No More Deaths spokeswoman Maryada Vallet said Thursday’s search was the first time agents had entered the camp with a warrant. She cited a 2013 agreement with the Border Patrol not to interfere with humanitarian aid efforts.

The Border Patrol’s search of the camp showed a “palpable difference” from how an encounter with the agents played out weeks before, long-term volunteer Tim Juge told the Star during a visit to the camp Friday.

“The type of operation they are doing, for me, is unprecedented and there’s nothing routine about what they did,” Catherine Gaffney, a longtime volunteer who was present during the arrests, told The Associated Press. “It wasn’t part of their day-to-day operation. It was a staged military siege on our camp.”

In late May, eight border crossers arrived at the camp seeking medical help. Similar to this week’s incident, agents had tracked them to the camp and asked that they be sent out.

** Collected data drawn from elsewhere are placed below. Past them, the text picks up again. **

-- ==== Sys2Proof/Machine/RegMap.lean ====
section
/-! DEFINITION. The register space of one die (R435), register by register as the chapters of spec/ give it: where
each register lies, which fields it has, of which type (R11) and with which reset value; and one name per field, through
which the rest of the model reads and writes it. A field whose reset the spec gives as "plan", "fused", "boot" or "bist"
stands here with value 0: what loads it (a plan switch, the boot ROM, start-up BIST) writes it (log entry 3). -/

namespace Sys2Proof.Machine

/-- The field types of R11. -/
inductive FType | ro | rw | rwL | wo | w1c
  deriving DecidableEq, Repr

/-- Where the reset value of a field comes from: the spec's number, or what the spec calls plan, fused, boot or bist. -/
inductive FReset | val (n : Nat) | plan | fused | boot | bist
  deriving DecidableEq, Repr

/-- What must claim a register's window before it may be accessed (R417, NOT_CLAIMED), and the other whole-window rules. -/
inductive Claim
  | free | en | pool | dc | fs | ln | sp | rxf | txf | gate | sq | sh | wq | pol | aup | asrc | aug | aum | dm | dsq | ck | mr | sc0 | hb | pn
  deriving DecidableEq, Repr

/-- A field of a register: its bits, its type and its reset value. -/
structure FieldDesc where
  hi : Nat
  lo : Nat
  ty : FType
  rst : FReset
  deriving DecidableEq, Repr

/-- A register, or a family of registers at `base + i * stride + j * stride2`. -/
structure RegDesc where
  base : Nat
  stride : Nat
  count : Nat
  stride2 : Nat
  count2 : Nat
  claim : Claim
  fields : List FieldDesc
  deriving DecidableEq, Repr

/-- A named field: the address of its register's first instance, the strides, and its bits. -/
structure Fld where
  base : Nat
  stride : Nat
  stride2 : Nat
  hi : Nat
  lo : Nat
  deriving DecidableEq, Repr

/-- The address of instance (i, j) of a field's register. -/
def fldAddr (f : Fld) (i j : Nat) : Nat := f.base + i * f.stride + j * f.stride2

/-- The indices at which an address meets a register family, if it does. -/
def regIndex (r : RegDesc) (a : Nat) : Option (Nat × Nat) :=
  if a < r.base then none else
  let o := a - r.base
  let i := if r.stride = 0 then 0 else o / r.stride
  let p := o - i * r.stride
  let j := if r.stride2 = 0 then 0 else p / r.stride2
  if i < r.count ∧ j < r.count2 ∧ i * r.stride + j * r.stride2 = o then some (i, j) else none

/-- Registers of block SY (00_scope.md). -/
def tblSY : List RegDesc := [
  -- SY_VARIANT (R4)
  ⟨0x4, 0x0, 1, 0x0, 1, .free, [⟨7, 0, .ro, .fused⟩, ⟨9, 8, .ro, .fused⟩, ⟨10, 10, .ro, .fused⟩, ⟨11, 11, .ro, .fused⟩, ⟨12, 12, .ro, .fused⟩, ⟨14, 13, .ro, .fused⟩, ⟨15, 15, .ro, .fused⟩, ⟨25, 16, .ro, .fused⟩, ⟨27, 26, .ro, .fused⟩]⟩,
  -- SY_FLASH_SIZE (R10)
  ⟨0x8, 0x0, 1, 0x0, 1, .free, [⟨15, 0, .ro, .boot⟩, ⟨16, 16, .ro, .boot⟩]⟩,
  -- SY_TJ_STATUS (R668)
  ⟨0x100, 0x0, 1, 0x0, 1, .free, [⟨0, 0, .ro, .val 0⟩, ⟨1, 1, .ro, .val 0⟩, ⟨2, 2, .ro, .val 0⟩, ⟨5, 3, .ro, .val 0⟩, ⟨6, 6, .ro, .val 0⟩]⟩,
  -- SY_TJ_EVENTS (R668)
  ⟨0x104, 0x0, 1, 0x0, 1, .free, [⟨0, 0, .w1c, .val 0⟩, ⟨1, 1, .w1c, .val 0⟩, ⟨2, 2, .w1c, .val 0⟩, ⟨3, 3, .w1c, .val 0⟩, ⟨4, 4, .w1c, .val 0⟩]⟩,
  -- SY_AGE (R667)
  ⟨0x108, 0x0, 1, 0x0, 1, .free, [⟨31, 0, .ro, .val 0⟩]⟩,
  -- SY_TJ_DROPS (R667)
  ⟨0x10c, 0x0, 1, 0x0, 1, .free, [⟨31, 0, .ro, .val 0⟩]⟩,
  -- SY_TJ (R667)
  ⟨0x110, 0x4, 8, 0x0, 1, .free, [⟨15, 0, .ro, .val 0⟩]⟩,
  -- SY_TJ_SUP (R667)
  ⟨0x130, 0x0, 1, 0x0, 1, .free, [⟨15, 0, .ro, .val 0⟩]⟩,
  -- SY_TJ_PEAK (R667)
  ⟨0x134, 0x0, 1, 0x0, 1, .free, [⟨15, 0, .ro, .val 0⟩]⟩
]

/-- Registers of block PW (21_power_reset.md). -/
def tblPW : List RegDesc := [
  -- PW_STATUS (R636)
  ⟨0x10000, 0x0, 1, 0x0, 1, .free, [⟨1, 0, .ro, .val 1⟩, ⟨2, 2, .ro, .val 0⟩, ⟨3, 3, .ro, .val 0⟩, ⟨4, 4, .ro, .val 0⟩]⟩,
  -- PW_EVENTS (R636)
  ⟨0x10004, 0x0, 1, 0x0, 1, .free, [⟨0, 0, .w1c, .val 0⟩, ⟨1, 1, .w1c, .val 0⟩, ⟨2, 2, .w1c, .val 0⟩, ⟨3, 3, .w1c, .val 0⟩, ⟨4, 4, .w1c, .val 0⟩, ⟨5, 5, .w1c, .val 0⟩]⟩,
  -- PW_CTRL (R636)
  ⟨0x10008, 0x0, 1, 0x0, 1, .free, [⟨1, 0, .wo, .val 0⟩, ⟨2, 2, .wo, .val 0⟩, ⟨3, 3, .wo, .val 0⟩]⟩,
  -- PW_LAST_RESET (R637)
  ⟨0x1000c, 0x0, 1, 0x0, 1, .free, [⟨2, 0, .ro, .val 0⟩, ⟨3, 3, .ro, .val 0⟩, ⟨4, 4, .ro, .val 0⟩, ⟨5, 5, .ro, .val 0⟩, ⟨8, 6, .ro, .val 0⟩]⟩,
  -- PW_EPOCH (R627)
  ⟨0x10010, 0x0, 1, 0x0, 1, .free, [⟨31, 0, .ro, .val 0⟩]⟩,
  -- PW_LOST (R631)
  ⟨0x10014, 0x0, 1, 0x0, 1, .free, [⟨13, 0, .w1c, .val 0⟩]⟩,
  -- PW_LOST_REGIONS (R635)
  ⟨0x10018, 0x0, 1, 0x0, 1, .free, [⟨15, 0, .w1c, .val 0⟩]⟩,
  -- PW_WARN_CFG (R635)
  ⟨0x1001c, 0x0, 1, 0x0, 1, .free, [⟨3, 0, .rw, .val 5⟩]⟩,
  -- PW_VIN (R635)
  ⟨0x10020, 0x0, 1, 0x0, 1, .free, [⟨15, 0, .ro, .val 0⟩]⟩,
  -- PW_VIN_MIN (R635)
  ⟨0x10024, 0x0, 1, 0x0, 1, .free, [⟨15, 0, .ro, .val 0⟩]⟩,
  -- PW_DIP (R635)
  ⟨0x10028, 0x0, 1, 0x0, 1, .free, [⟨31, 0, .ro, .val 0⟩]⟩,
  -- PW_WARNS (R635)
  ⟨0x1002c, 0x0, 1, 0x0, 1, .free, [⟨31, 0, .ro, .val 0⟩]⟩,
  -- PW_WDOG (R635)
  ⟨0x10030, 0x0, 1, 0x0, 1, .free, [⟨9, 0, .rw, .val 250⟩]⟩,
  -- PW_VIN_DROPS (R635)
  ⟨0x10034, 0x0, 1, 0x0, 1, .free, [⟨31, 0, .ro, .val 0⟩]⟩,
  -- PW_E_LO (R635)
  ⟨0x10040, 0x8, 7, 0x0, 1, .free, [⟨31, 0, .ro, .val 0⟩]⟩,
  -- PW_E_HI (R635)
  ⟨0x10044, 0x8, 7, 0x0, 1, .free, [⟨31, 0, .ro, .val 0⟩]⟩
]
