-- ==== Sys2Proof/Machine/State.lean ====
section
/-! DEFINITION. The state of a DZK package as plain data: the register space of each die, and beside it everything the
chapters of spec/ give the device to keep. Every field's docstring ends in brackets with its width, the file and rule of
spec/ that names it, and its value at reset. A register has ONE home: where the register space shows a value that the model
keeps in a field here, the field is the home and reading the register computes the view (Machine/Ops.lean). -/

namespace Sys2Proof.Machine

/-! ### Station time and the line grid (02_station_time.md) -/

/-- The states of the servo (R47). -/
inductive ServoState | free | acquire | locked | holdover | freerun
  deriving DecidableEq, Repr

/-- The code of a servo state in TB_STATUS.STATE (R47). -/
def ServoState.code : ServoState → Nat
  | .free => 0 | .acquire => 1 | .locked => 2 | .holdover => 3 | .freerun => 4

/-- The servo of a die, or the measuring servo of the backup PTP (R47 to R52, R62). Offsets are signed, in 1/16 ns:
the time the reference shows less the time the servo's clock shows. -/
structure Servo where
  /-- The servo's state; TB_STATUS.STATE or BACKUP_STATE shows it [3 bits; 02_station_time.md R47; reset FREE]. -/
  state : ServoState := .free
  /-- The accepted samples since the last entry to the state, newest first, at most 16 [16 x signed 1/16 ns; 02_station_time.md R49; reset none]. -/
  samples : List Int := []
  /-- Consecutive accepted samples inside the lock threshold [count to 16; 02_station_time.md R47; reset 0]. -/
  inside : Nat := 0
  /-- Samples since the entry to LOCKED, up to 16 [count to 16; 02_station_time.md R62; reset 0]. -/
  inLocked : Nat := 0
  /-- Consecutive accepted samples outside the lock threshold [count to 16; 02_station_time.md R47; reset 0]. -/
  outside : Nat := 0
  /-- Consecutive rejected samples; TB_STATUS.REJECT_RUN shows it [4 bits; 02_station_time.md R49; reset 0]. -/
  rejectRun : Nat := 0
  /-- The offset the servo predicts for its next sample [signed 1/16 ns; 02_station_time.md R49; reset 0 DESIGN CHOICE, log entry 5]. -/
  predicted : Int := 0
  /-- Supervisor time of the last accepted sample [time; 02_station_time.md R48; reset 0]. -/
  lastSample : Nat := 0
  /-- Supervisor time at which the last valid frame sync of REF_IN arrived [time; 02_station_time.md R48; reset none]. -/
  lastFrameSync : Option Nat := none
  /-- Supervisor time of the last entry to HOLDOVER [time; 02_station_time.md R51; reset 0]. -/
  holdStart : Nat := 0
  /-- Supervisor instants since the entry to LOCKED at which the frequency began to move or came to rest, newest first, with the frequency there in 1/256 ppb, over two seconds at least [list; 02_station_time.md R50; reset none]. -/
  history : List (Nat × Int) := []
  /-- Frequency offset of the clock the servo steers; TB_FREQ shows it for the station clock [signed 1/256 ppb; 02_station_time.md R50, R52; reset 0]. -/
  freq : Int := 0
  /-- Supervisor time at which freq stood at its value [time; 02_station_time.md R52; reset 0]. -/
  freqAt : Nat := 0
  /-- The frequency that the servo asks for, to which freq moves at 0.1 ppm/s [signed 1/256 ppb; 02_station_time.md R52; reset 0, the nominal rate]. -/
  want : Int := 0
  /-- The step found and not yet applied or withdrawn, in 1/16 ns [signed; 02_station_time.md R49, R58; reset none]. -/
  step : Option Int := none
  /-- STEP_GO has authorised the pending step [1 bit; 02_station_time.md R58; reset 0]. -/
  stepGo : Bool := false
  /-- The backup servo's model clock less station time, in 2^-16 ns [signed; 02_station_time.md R62; reset 0]. -/
  model : Int := 0
  /-- The part of a 2^-16 ns unit that the model clock has drifted beyond model, in 1/(256 x 10^9) [signed; 02_station_time.md R62; reset 0]. -/
  modelPart : Int := 0
  /-- Where the measurement of the reference's frequency began: the reference's time in 2^-16 ns, for REF_IN counted from its last frame sync, and the supervisor time [2 times; 02_station_time.md R57; reset none]. -/
  measure : Option (Int × Nat) := none
  deriving DecidableEq, Repr

/-- What a step leaves a cadence to do (R59): finish its frame on the old grid, then resume on the new one. -/
structure Regrid where
  /-- The step, in 2^-16 ns [signed; 02_station_time.md R59; reset none]. -/
  shift : Int
  /-- The old grid's line number at which the frame in progress ends [signed; 02_station_time.md R59; reset none]. -/
  endLine : Int
  /-- The new grid's line number at which windows resume [signed; 02_station_time.md R59; reset none]. -/
  resume : Int
  deriving DecidableEq, Repr

/-- The running state of one cadence (R42 to R46). -/
structure Cad where
  /-- The line, counted from the epoch, whose pulse is emitted next [signed; 02_station_time.md R46; reset 0]. -/
  next : Int := 0
  /-- The step the cadence is still carrying out [record; 02_station_time.md R59; reset none]. -/
  regrid : Option Regrid := none
  /-- The cadence is inside the gap a step opened [1 bit; 02_station_time.md R59; reset 0]. -/
  inGap : Bool := false
  /-- Station time of the last pulse [time; 02_station_time.md R46; reset 0]. -/
  lastPulse : Nat := 0
  /-- A vat window of the cadence is open [1 bit; 04_vat.md R125, R130; reset 0]. -/
  window : Bool := false
  /-- The last window of the cadence measured below 1,198.8 MHz [1 bit; 04_vat.md R126; reset 0]. -/
  low : Bool := false
  deriving DecidableEq, Repr

/-- The station clock of one die. -/
structure Clock where
  /-- Station time in units of 2^-16 ns since the PTP epoch, the Wide format's value [112 bits; 02_station_time.md R39; reset 0 s (R37)]. -/
  now : Nat := 0
  /-- The part of a 2^-16 ns unit that frequency steering has accumulated, in 1/(256 x 10^9) [signed; 02_station_time.md R52; reset 0]. -/
  residue : Int := 0
  /-- The station servo [record; 02_station_time.md R47; reset see its fields]. -/
  servo : Servo := {}
  /-- Die 1's measuring servo of the backup PTP [record; 02_station_time.md R62; reset see its fields]. -/
  backup : Servo := {}
  /-- Cadences C0 to C7 by number [8 records; 02_station_time.md R42; reset see its fields]. -/
  cads : Map Cad := []
  /-- Supervisor time of the last timing word die 1 received [time; 02_station_time.md R48, R61; reset none]. -/
  lastWord : Option Nat := none
  /-- Die 0's FREERUN and REF_MISMATCH flags as the last timing word carried them [2 bits; 02_station_time.md R61; reset 0]. -/
  peerFlags : Bool × Bool := (false, false)
  /-- The mismatch causes that hold, by code; TB_STATUS.CAUSE shows the lowest [4 bits; 02_station_time.md R57; reset none]. -/
  causes : List Nat := []
  /-- Time spent in HOLDOVER and FREERUN since the last lock, up to the last entry; TB_HOLD_TIME shows its seconds [time; 02_station_time.md R69; reset 0]. -/
  held : Nat := 0
  /-- Supervisor time since which the servo is in HOLDOVER or FREERUN [time; 02_station_time.md R69; reset none]. -/
  heldSince : Option Nat := none
  /-- The format of REF_IN that the running plan found first: TB_REF_FORMAT's format and its 750-line bit [3 bits; 02_station_time.md R57; reset none]. -/
  refBase : Option (Nat × Nat) := none
  deriving DecidableEq, Repr

/-! ### Plans and the admission contract (03_plans.md) -/

/-- One section of a plan as its directory entry names it (R78), with its bytes. -/
structure Sect where
  /-- Directory index of the entry [8 bits; 03_plans.md R78; reset none]. -/
  index : Nat
  /-- TYPE [8 bits; 03_plans.md R78; reset none]. -/
  ty : Nat
  /-- The dies the entry names: bit 0 die 0, bit 1 die 1 [2 bits; 03_plans.md R78; reset none]. -/
  dies : Nat
  /-- CONTINUE [1 bit; 03_plans.md R78, R101; reset none]. -/
  cont : Bool
  /-- FRAGMENT, 0 for a plan-wide section [16 bits; 03_plans.md R78; reset none]. -/
  frag : Nat
  /-- The section's bytes [up to 32 MiB; 03_plans.md R78; reset none]. -/
  body : List Byte
  deriving DecidableEq, Repr

/-- A plan: the header of its image and the sections in force (R76 to R79, R670). -/
structure Plan where
  /-- The 256 header bytes (R77) [256 bytes; 03_plans.md R77; reset none]. -/
  header : List Byte
  /-- The sections of the plan that results (R670) [list; 03_plans.md R78, R670; reset none]. -/
  sects : List Sect
  /-- What PL_RUN_ID reads once the plan runs [32 bits; 03_plans.md R105, R111; reset none]. -/
  id : Nat
  /-- The plan is the result of a partial plan or a library entry [1 bit; 03_plans.md R100, R107; reset none]. -/
  part : Bool
  /-- SHAKE256 of the image, 32 bytes; a library entry keeps that of the image it stands in [256 bits; 19_security.md R575; reset none]. -/
  digest : List Byte
  /-- The fragments that the change names, empty for a full plan [list; 03_plans.md R670; reset none]. -/
  named : List Nat
  /-- Its image came from the Silcel plan buffer [1 bit; 21_power_reset.md R624; reset 0]. -/
  buffered : Bool := false
  deriving DecidableEq, Repr

/-- An admission or library check in progress (R97, R107). -/
structure AdmitJob where
  /-- The image's bytes as they stood when ADMIT was written [up to 32 MiB; 03_plans.md R97; reset none]. -/
  image : List Byte
  /-- The NUMBER of a library entry, for a library check [7 bits; 03_plans.md R107; reset none]. -/
  library : Option Nat
  /-- The image came from the plan buffer (R433) [1 bit; 13_silcel.md R433; reset none]. -/
  fromBuffer : Bool
  /-- The image is the start plan of the boot directory, to be switched as soon as admitted [1 bit; 03_plans.md R97; reset none]. -/
  startPlan : Bool
  /-- Supervisor time at which the check started [time; 03_plans.md R92; reset none]. -/
  since : Nat
  deriving DecidableEq, Repr

/-- A requested switch (R97). -/
structure SwitchReq where
  /-- PL_SWITCH_T0 when SWITCH was written [30 bits; 03_plans.md R97; reset none]. -/
  t0 : Nat
  /-- PL_SWITCH_T1 when SWITCH was written [32 bits; 03_plans.md R97; reset none]. -/
  t1 : Nat
  /-- The switch is held until the brownout alternative is removed; PL_STATUS.HELD shows it [1 bit; 03_plans.md R110; reset none]. -/
  held : Bool
  /-- The cadences, as 8 * die + cadence, that have taken the switch [list; 03_plans.md R97; reset none]. -/
  taken : List Nat
  /-- The fragments that are alike in both plans on both dies, found as the first cadence switches [list; 03_plans.md R98; reset none]. -/
  alike : List Nat := []
  /-- Cadences with a fragment on both dies, each with the frame at whose boundary one die has switched and the other is to [list; 03_plans.md R101; reset none]. -/
  frames : List (Nat × Int) := []
  deriving DecidableEq, Repr

/-- The plans of the package: die 0 admits and switches for both dies (R91). -/
structure Plans where
  /-- The plan that runs [record; 03_plans.md R97; reset none]. -/
  running : Option Plan := none
  /-- The plan admitted and not switched; PL_PEND_ID names it [record; 03_plans.md R97; reset none]. -/
  pend : Option Plan := none
  /-- The switch requested and not complete [record; 03_plans.md R97; reset none]. -/
  request : Option SwitchReq := none
  /-- The admission or library check in progress [record; 03_plans.md R97; reset none]. -/
  job : Option AdmitJob := none
  /-- The brownout alternative is due: SUPPLY_WARN has come and the supply has not recovered [1 bit; 03_plans.md R104; reset 0]. -/
  brownDue : Bool := false
  /-- The cadences, as 8 * die + cadence, on which the brownout alternative is applied; PL_STATUS.BROWNOUT shows whether there is one [list; 03_plans.md R104; reset none]. -/
  brownOn : List Nat := []
  /-- A plan reset stops the running plan at each cadence's next line pulse: the cadences still to stop [list; 21_power_reset.md R625; reset none]. -/
  stopping : List Nat := []
  deriving DecidableEq, Repr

After volunteers told them what was happening, the border crossers decided to turn themselves in to the Border Patrol, Juge said.

On Thursday, “the patients decided they did not want to turn themselves in,” he said, adding: “We respect whatever choice people make once we’ve done everything we can to inform them.”

The Border Patrol said in a news release that two of the men arrested in May had criminal histories. Paco could not provide information about their convictions.

One of the men arrested Thursday previously was convicted of smuggling more than 600 pounds of marijuana, the agency said in a news release Friday.

The Border Patrol’s Tucson Sector has not changed how it deals with humanitarian aid groups, Paco said. He disputed that the agency has an agreement with No More Deaths not to interfere with aid efforts.

Instead, he said “guidance” from Tucson Sector management directs agents not to interfere with water stations or “actively surveil” humanitarian aid facilities or camps.

However, if probable cause exists to believe illegal activity is occurring at the facility or camp, then agents will apply the law as it is stated, Paco said.

He said the Border Patrol understands No More Deaths’ mission to provide aid, but added that those efforts can encourage smugglers.